8. The Beer Snob Snob
This guy has gotten all meta and is snobby about how snobby the beer snobs snob. He is the counter-culture backlash against the condescension that permeates the beer world, falling back on non-craft beers with lots of folk lore, like Pabst Blue Ribbon and National Bohemian. He wears square rimmed glasses, porkpie hats, and too-tight pants. This guy isn’t actually into beer for the sake of the beer, he just really, really likes to annoy people and say the word “irony” a lot. As soon as good beer isn’t cool anymore, it won’t be cool to like bad beer, which means it won’t be ironic to like any beer at all, and this guy will fade into mismatched, dub-step thumping obscurity.
9. The Comparer
This guy can’t help but compare the beer he’s currently drinking to every other beer he’s ever drunk. The first words out of his mouth after a virgin sip of a new (to him) brew, are always, “Hmm, this reminds me of…” It’s his mission to compile a mental database of every beer ever, to create connections between breweries, to be a walking, talking reference encyclopedia of craft beer. He’s actually great to have around if you’re trying to find new beers of a certain style to try, but otherwise his incessant obsession with categorization and beer hierarchy make him tough to hang out with. Never, ever, under any circumstance, unless you need to kill two or three hours, ask this guy what his favorite beer is. Trust me on that one.
10. The Brewbie
The new guy! The excited guy! The guy who just tried his first Stone Ruination IPA and just can’t stop talking about it! A new craft beer fan is born in the maternity wards of brewpubs every Friday night.
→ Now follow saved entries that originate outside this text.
def floatWords : List Decoding := [
  (0x40300405, 0x06000024, .fadd (std 4 5 (c := .v 6) (ty := .f32) (rnd := .rm))),
  (0x40310406, 0x08000045, .fsub (std 4 6 (c := .v 8) (ty := .f64) (sat := true))),
  (0x40320401, 0x04000004, .fmul (std 4 1 (c := .v 4) (ty := .f32))),
  (0x40332005, 0x40200004, .ffma (std 32 5 (c := .v 64) (e := .v 32) (ty := .f32))),
  (0x40340405, 0x06000004, .fmin (std 4 5 (c := .v 6) (ty := .f32))),
  (0x40350405, 0x06004004, .fmax (std 4 5 (c := .s 6) (ty := .f32))),
  (0x40360303, 0x00008404, .fcmp (std 3 3 (c := .imm 0) (ty := .f32) (f := 4))),
  (0x40370405, 0x00000094, .fround (std 4 5 (ty := .f32) (f := 1) (rnd := .rz))),
  (0x40380406, 0x00000005, .fclass (std 4 6 (ty := .f64))),
  (0x40390405, 0x06008004, .fldexp (std 4 5 (c := .imm 6) (ty := .f32))),
  (0x403A0405, 0x00012436, .cvt (std 4 5 (e := .imm 1) (ty := .f16) (f := 4) (rnd := .rp))),
  (0x403B0405, 0x06070004, .fdivfix (std 4 5 (c := .v 6) (e := .v 7) (ty := .f32))),
  (0x403C0405, 0x00000084, .fredux (std 4 5 (ty := .f32) (f := 1))),
  (0x403D0405, 0x06070007, .fdp2 (std 4 5 (c := .v 6) (e := .v 7) (ty := .bf16))),
  (0x403E0405, 0x0607004B, .idp4 (std 4 5 (c := .v 6) (e := .v 7) (ty := .i8) (sat := true))),
  (0x403F0405, 0x06302004, .lmul (std 4 5 (c := .v 6) (e := .imm 48) (ty := .f32))),
  (0x40400405, 0x00000004, .frcp (std 4 5 (ty := .f32))),
  (0x40410403, 0x00000004, .frsq (std 4 3 (ty := .f32))),
  (0x40420406, 0x00000025, .fsqrt (std 4 6 (ty := .f64) (rnd := .rm))),
  (0x40430405, 0x00000004, .fexp2 (std 4 5 (ty := .f32))),
  (0x40440405, 0x00000004, .flog2 (std 4 5 (ty := .f32))),
  (0x40450405, 0x00000004, .fsin (std 4 5 (ty := .f32))),
  (0x40460405, 0x00000004, .fcos (std 4 5 (ty := .f32))),
  (0x40480405, 0x06000496, .pkop (std 4 5 (c := .v 6) (ty := .f16) (f := 5) (rnd := .rz))),
  (0x40490405, 0x06000406, .pkmul (std 4 5 (c := .v 6) (ty := .f16) (f := 4))),
  (0x404A0405, 0x06070047, .pkfma (std 4 5 (c := .v 6) (e := .v 7) (ty := .bf16) (sat := true)))]

theorem test_decode_float : ∀ e ∈ floatWords, decodesTo e = true := by decide +kernel

theorem witness_issue_float : ∀ e ∈ floatWords, issues e.2.2 = true := by decide +kernel

def memoryWords : List Decoding := [
  (0x40500402, 0x02008152, .ld (mem 4 2 (c := .imm 2) (wid := .b32) (ord := .acq) (scope := .pkg))),
  (0x40510A06, 0x030041A3, .st (mem 10 6 (c := .s 3) (wid := .b64) (ord := .rel) (scope := .sys))),
  (0x40520502, 0x0100A132, .atom (mem 5 2 (c := .imm 1) (e := .imm 0) (wid := .b32) (ord := .ar) (scope := .die))),
  (0x40530702, 0x000AA002, .red (mem 7 2 (c := .imm 0) (e := .imm 10) (wid := .b32))),
  (0x40540002, 0x40008800, .pf (mem 0 2 (c := .imm 64) (hint := .keep))),
  (0x40550000, 0x00000140, .fence (mem 0 0 (scope := .pkg))),
  (0x40560402, 0x02008001, .ldl (std 4 2 (c := .imm 2) (ty := .n32))),
  (0x40560402, 0x00008103, .ldlAddr (std 4 2 (c := .imm 0) (ty := .n64) (f := 2))),
  (0x61572008, 0x00008081, .stl (std 32 8 (c := .imm 0) (ty := .n32) (f := 1) (g := some ⟨false, 1⟩))),
  (0x40580502, 0x03064001, .atml (std 5 2 (c := .s 3) (e := .v 6) (ty := .n32))),
  (0x40590408, 0x00000100, .cpl (std 4 8 (f := 2))),
  (0x605A0406, 0x08000008, .cpxExpand (std 4 6 (c := .v 8) (ty := .e4m3) (g := some ⟨false, 0⟩))),
  (0x405A0408, 0x0C000088, .cpxCompact (std 4 8 (c := .v 12) (ty := .e4m3) (f := 1))),
  (0x405B0400, 0x00000080, .cpz (std 4 0 (f := 1))),
  (0x405C0A04, 0x05008001, .tdrain (std 10 4 (c := .imm 5) (ty := .n32))),
  (0x405D040C, 0x05008001, .tfeed (std 4 12 (c := .imm 5) (ty := .n32)))]

theorem test_decode_memory : ∀ e ∈ memoryWords, decodesTo e = true := by decide +kernel

theorem witness_issue_memory : ∀ e ∈ memoryWords, issues e.2.2 = true := by decide +kernel

def surfacesAndFootingWords : List Decoding := [
  (0x40600804, 0x06004080, .sfblend (std 8 4 (c := .s 6) (f := 1))),
  (0x40610104, 0x07054080, .sfdepth (std 1 4 (c := .s 7) (e := .v 5) (f := 1))),
  (0x40620A04, 0x06004200, .sfld (std 10 4 (c := .s 6) (spec := true))),
  (0x40630A04, 0x06004080, .sfst (std 10 4 (c := .s 6) (f := 1))),
  (0x40640804, 0x06004200, .tex (std 8 4 (c := .s 6) (spec := true))),
  (0x40650804, 0x060C4000, .texg (std 8 4 (c := .s 6) (e := .v 12))),
  (0x40660200, 0x06006080, .texq (std 2 0 (c := .s 6) (e := .imm 0) (f := 1))),
  (0x40671008, 0x06FF6080, .trace (std 16 8 (c := .s 6) (e := .imm 255) (f := 1)))]

theorem test_decode_surfaces_and_footing : ∀ e ∈ surfacesAndFootingWords, decodesTo e = true := by decide +kernel

theorem witness_issue_surfaces_and_footing : ∀ e ∈ surfacesAndFootingWords, issues e.2.2 = true := by decide +kernel

def controlWords : List Decoding := [
  (0x40700100, 0x00000010, .bra (imm 1 0 0x10)),
  (0x62710000, 0x00000040, .brx (imm 0 0 0x40 (g := some ⟨false, 2⟩))),
  (0x00720008, 0x00000000, .bri (wd 0 8)),
  (0x40730A00, 0xFFFFFF00, .call (imm 10 0 0xFFFFFF00)),
  (0x0074000A, 0x00000000, .ret (wd 0 10)),
  (0x40751400, 0x00000028, .setmt (imm 20 0 0x28)),
  (0x40751614, 0x00000000, .setmtR (imm 22 20 0x0)),
  (0x00760000, 0x00000000, .exit (wd 0 0)),
  (0x00770000, 0x00000000, .nop (wd 0 0)),
  (0x00780000, 0x00000000, .yld (wd 0 0)),
  (0x00790000, 0x00000000, .brk (wd 0 0))]

theorem test_decode_control : ∀ e ∈ controlWords, decodesTo e = true := by decide +kernel

theorem witness_issue_control : ∀ e ∈ controlWords, issues e.2.2 = true := by decide +kernel

def uniformRegistersWords : List Decoding := [
  (0xA1010405, 0x00000000, .movU (wd 4 5 (g := some ⟨false, 1⟩))),
  (0xC0020200, 0x00000000, .moviU (imm 2 0 0x0)),
  (0xC0030200, 0x00000020, .movih (imm 2 0 0x20)),
  (0x80040344, 0x00000000, .ssr (wd 3 68)),
  (0x80055104, 0x00000000, .swr (wd 81 4)),
  (0xC00A0102, 0x03008880, .plopU (std 1 2 (c := .imm 3) (f := 9)))]

theorem test_decode_uniform_registers : ∀ e ∈ uniformRegistersWords, decodesTo e = true := by decide +kernel

theorem witness_issue_uniform_registers : ∀ e ∈ uniformRegistersWords, issues e.2.2 = true := by decide +kernel

def uniformIntegerWords : List Decoding := [
  (0xC0100404, 0x01008001, .iaddU (std 4 4 (c := .imm 1) (ty := .n32))),
  (0xC0110405, 0x06004002, .isubU (std 4 5 (c := .s 6) (ty := .i64))),
  (0xC0120405, 0x06026003, .iaddcU (std 4 5 (c := .s 6) (e := .imm 2) (ty := .n64))),
  (0xC0130405, 0x06026001, .isubbU (std 4 5 (c := .s 6) (e := .imm 2) (ty := .n32))),
  (0xC0140405, 0x09008000, .imulU (std 4 5 (c := .imm 9))),
  (0xC0150405, 0x06004003, .imulhiU (std 4 5 (c := .s 6) (ty := .n64))),
  (0xC0160405, 0x06075002, .imadU (std 4 5 (c := .s 6) (e := .s 7) (ty := .i64))),
  (0xC0170405, 0x06075000, .imadwU (std 4 5 (c := .s 6) (e := .s 7))),
  (0xC0180405, 0x00000002, .iabsU (std 4 5 (ty := .i64))),
  (0xC0190405, 0x00000040, .inegU (std 4 5 (sat := true))),
  (0xC01A0405, 0x06004003, .iminU (std 4 5 (c := .s 6) (ty := .n64))),
  (0xC01B0405, 0xFF008000, .imaxU (std 4 5 (c := .imm 255))),
  (0xC01C0303, 0x28008003, .shlU (std 3 3 (c := .imm 40) (ty := .n64))),
  (0xC01D0405, 0x03008003, .shrU (std 4 5 (c := .imm 3) (ty := .n64))),
  (0xC01E0405, 0x03008082, .sraU (std 4 5 (c := .imm 3) (ty := .i64) (f := 1))),
  (0xC01F0405, 0x06004003, .rotU (std 4 5 (c := .s 6) (ty := .n64)))]

theorem test_decode_uniform_integer : ∀ e ∈ uniformIntegerWords, decodesTo e = true := by decide +kernel

theorem witness_issue_uniform_integer : ∀ e ∈ uniformIntegerWords, issues e.2.2 = true := by decide +kernel

def uniformLogicWords : List Decoding := [
  (0xC0200B0A, 0x03008003, .andU (std 11 10 (c := .imm 3) (ty := .n64))),
  (0xC0210202, 0x03004003, .orU (std 2 2 (c := .s 3) (ty := .n64))),
  (0xC0220405, 0x06004003, .xorU (std 4 5 (c := .s 6) (ty := .n64))),
  (0xC0230405, 0x00000003, .notU (std 4 5 (ty := .n64))),
  (0xC0240405, 0x06F06002, .blogicU (std 4 5 (c := .s 6) (e := .imm 240) (ty := .i64))),
  (0xC0250405, 0x00000003, .popcU (std 4 5 (ty := .n64))),
  (0xC0260405, 0x00000001, .clzU (std 4 5 (ty := .n32))),
  (0xC0270405, 0x00000003, .ctzU (std 4 5 (ty := .n64))),
  (0xC0280405, 0x00000001, .brevU (std 4 5 (ty := .n32))),
  (0xC0290405, 0x06079002, .bfeU (std 4 5 (c := .imm 6) (e := .s 7) (ty := .i64))),
  (0xC02A0405, 0x0607A003, .bfiU (std 4 5 (c := .imm 6) (e := .imm 7) (ty := .n64))),
  (0xC02B0405, 0x06075001, .bpickU (std 4 5 (c := .s 6) (e := .s 7) (ty := .n32))),
  (0xC02C0104, 0x02008101, .icmpU (std 1 4 (c := .imm 2) (ty := .n32) (f := 2))),
  (0xC02D0405, 0x06026002, .iselU (std 4 5 (c := .s 6) (e := .imm 2) (ty := .i64))),
  (0xC02E0702, 0x0107A003, .leaU (std 7 2 (c := .imm 1) (e := .imm 7) (ty := .n64)))]

theorem test_decode_uniform_logic : ∀ e ∈ uniformLogicWords, decodesTo e = true := by decide +kernel

theorem witness_issue_uniform_logic : ∀ e ∈ uniformLogicWords, issues e.2.2 = true := by decide +kernel

def uniformMemoryWords : List Decoding := [
  (0xC0500608, 0x02008153, .sld (mem 6 8 (c := .imm 2) (wid := .b64) (ord := .acq) (scope := .pkg))),
  (0xC0510608, 0x00008163, .sst (mem 6 8 (c := .imm 0) (wid := .b64) (ord := .rel) (scope := .pkg))),
  (0xC0520408, 0x0009A173, .satom (mem 4 8 (c := .imm 0) (e := .imm 9) (wid := .b64) (ord := .ar) (scope := .pkg))),
  (0xC0550000, 0x00000050, .fenceU (mem 0 0 (ord := .acq) (scope := .team))),
  (0xC0560406, 0x00008480, .mon (std 4 6 (c := .imm 0) (f := 5))),
  (0xC0570500, 0x05008000, .monw (std 5 0 (c := .imm 5))),
  (0xC0580102, 0x03006000, .kmap (std 1 2 (c := .s 3) (e := .imm 0))),
  (0xC0590100, 0x00042000, .kunmap (std 1 0 (e := .imm 4))),
  (0xC05A0100, 0x00032000, .kwb (std 1 0 (e := .imm 3))),
  (0xC05A0100, 0x00000080, .kwbAll (std 1 0 (f := 1))),
  (0xC05B0100, 0x00042000, .kinv (std 1 0 (e := .imm 4))),
  (0xC05C0506, 0x00008480, .cpst (std 5 6 (c := .imm 0) (f := 5))),
  (0xC05D0204, 0x05065000, .cpw (std 2 4 (c := .s 5) (e := .s 6)))]

theorem test_decode_uniform_memory : ∀ e ∈ uniformMemoryWords, decodesTo e = true := by decide +kernel

theorem witness_issue_uniform_memory : ∀ e ∈ uniformMemoryWords, issues e.2.2 = true := by decide +kernel

def uniformSurfacesWords : List Decoding := [
  (0xC0600102, 0x00000000, .sfalloc (std 1 2)),
  (0xC0610100, 0x0500A000, .sffree (std 1 0 (c := .imm 5) (e := .imm 0))),
  (0xC0620100, 0x07004000, .sfpin (std 1 0 (c := .s 7))),
  (0xC0620100, 0x07004080, .sfpinUnpin (std 1 0 (c := .s 7) (f := 1))),
  (0xC0630300, 0x07004000, .sfevict (std 3 0 (c := .s 7))),
  (0xC0640400, 0x80008080, .sfmap (std 4 0 (c := .imm 128) (f := 1))),
  (0xC0680002, 0x03004000, .vqpush (std 0 2 (c := .s 3))),
  (0x80690000, 0x00000000, .vqfence (wd 0 0)),
  (0xC06A0004, 0x05004000, .rsbind (std 0 4 (c := .s 5)))]

theorem test_decode_uniform_surfaces : ∀ e ∈ uniformSurfacesWords, decodesTo e = true := by decide +kernel

theorem witness_issue_uniform_surfaces : ∀ e ∈ uniformSurfacesWords, issues e.2.2 = true := by decide +kernel

def uniformControlWords : List Decoding := [
  (0xE1700000, 0xFFFFFFE8, .ubra (imm 0 0 0xFFFFFFE8 (g := some ⟨false, 1⟩))),
  (0x80710004, 0x00000000, .ujmp (wd 0 4)),
  (0xC0720200, 0x00000080, .ucall (imm 2 0 0x80)),
  (0x80730002, 0x00000000, .uret (wd 0 2)),
  (0xC0740005, 0x0000001C, .loop (imm 0 5 0x1C)),
  (0x80760000, 0x00000000, .exitU (wd 0 0)),
  (0x80770000, 0x00000000, .nopU (wd 0 0)),
  (0x80780307, 0x00000000, .hwait (wd 3 7)),
  (0x80790000, 0x00000000, .brkU (wd 0 0)),
  (0x807A0409, 0x00000000, .trap (wd 4 9)),
  (0x807B0307, 0x00000000, .htest (wd 3 7)),
  (0x807C0307, 0x00000000, .hcancel (wd 3 7)),
  (0x807D0000, 0x00000000, .region (wd 0 0)),
  (0xC07E3C00, 0x00000040, .fcont (imm 60 0 0x40)),
  (0xC07E0000, 0x00000000, .fcontClr (imm 0 0 0x0)),
  (0x807F0501, 0x00000000, .fret (wd 5 1))]

theorem test_decode_uniform_control : ∀ e ∈ uniformControlWords, decodesTo e = true := by decide +kernel

theorem witness_issue_uniform_control : ∀ e ∈ uniformControlWords, issues e.2.2 = true := by decide +kernel

def barriersAndGraphWords : List Decoding := [
  (0xC0800004, 0x0300A000, .binit (std 0 4 (c := .imm 3) (e := .imm 0))),
  (0xC0810607, 0x0300A080, .barr (std 6 7 (c := .imm 3) (e := .imm 0) (f := 1))),
  (0xC0820106, 0x5802A000, .bwait (std 1 6 (c := .imm 88) (e := .imm 2))),
  (0xC0830100, 0x0000A000, .barw (std 1 0 (c := .imm 0) (e := .imm 0))),
  (0xC0840000, 0x09004000, .binv (std 0 0 (c := .s 9))),
  (0xC0850206, 0x0300A000, .btest (std 2 6 (c := .imm 3) (e := .imm 0))),
  (0xC0860000, 0x0000A000, .rgwait (std 0 0 (c := .imm 0) (e := .imm 0))),
  (0xC0860300, 0x02059180, .rgwaitTest (std 3 0 (c := .imm 2) (e := .s 5) (f := 3))),
  (0xC0870000, 0x0205A000, .rgadv (std 0 0 (c := .imm 2) (e := .imm 5))),
  (0xC0880406, 0x00000000, .gdec (std 4 6)),
  (0xC0890406, 0x03008000, .gadd (std 4 6 (c := .imm 3))),
  (0xC08A0406, 0x00000000, .gsig (std 4 6))]

theorem test_decode_barriers_and_graph : ∀ e ∈ barriersAndGraphWords, decodesTo e = true := by decide +kernel

theorem witness_issue_barriers_and_graph : ∀ e ∈ barriersAndGraphWords, issues e.2.2 = true := by decide +kernel

def matrixAndIdentifiersWords : List Decoding := [
  (0xC0900200, 0x04008000, .mlease (std 2 0 (c := .imm 4))),
  (0x80910000, 0x00000000, .mfree (wd 0 0)),
  (0xC0920408, 0x00008000, .mma (std 4 8 (c := .imm 0))),
  (0xC0920400, 0x00000800, .mmaResume (std 4 0 (f := 8))),
  (0xC0930308, 0x00149000, .mmas (std 3 8 (c := .imm 0) (e := .s 20))),
  (0xC0940408, 0x03008000, .mmo (std 4 8 (c := .imm 3))),
  (0xC0950300, 0x00008100, .mzero (std 3 0 (c := .imm 0) (f := 2))),
  (0xC096030A, 0x06008004, .mld (std 3 10 (c := .imm 6) (ty := .f32))),
  (0xC097030A, 0x06008444, .mst (std 3 10 (c := .imm 6) (ty := .f32) (f := 4) (sat := true))),
  (0x80980000, 0x00000000, .mready (wd 0 0)),
  (0x80990604, 0x00000000, .mrow (wd 6 4)),
  (0xC09C0102, 0x0500A000, .tidset (std 1 2 (c := .imm 5) (e := .imm 0))),
  (0x809D0107, 0x00000000, .tidinv (wd 1 7)),
  (0xC09E0400, 0x0500A180, .tidq (std 4 0 (c := .imm 5) (e := .imm 0) (f := 3))),
  (0xC09E0400, 0x0500A800, .tidqState (std 4 0 (c := .imm 5) (e := .imm 0) (f := 8)))]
This guy is usually overly enthusiastic, recommending every person try every beer ever, even if they’re underage, not a beer fan, or not even a human. He’ll go on about how IPAs are his favorite, no ambers, no pilsners, no stouts, no IPAs again; drunk on the new breadth of styles and flavors he’s just discovered, and also the beer itself. This guy tends to drink too much out of excitement, not realizing that his new beau is a good 2 or 3 or 5% ABV higher than the stuff he was drinking in college. No one gets mad when he gets a little out of hand though. His zeal and excitement remind us of ourselves when we first took a sip of that beer that turned casual drinker into enthusiast, and turned beer into art.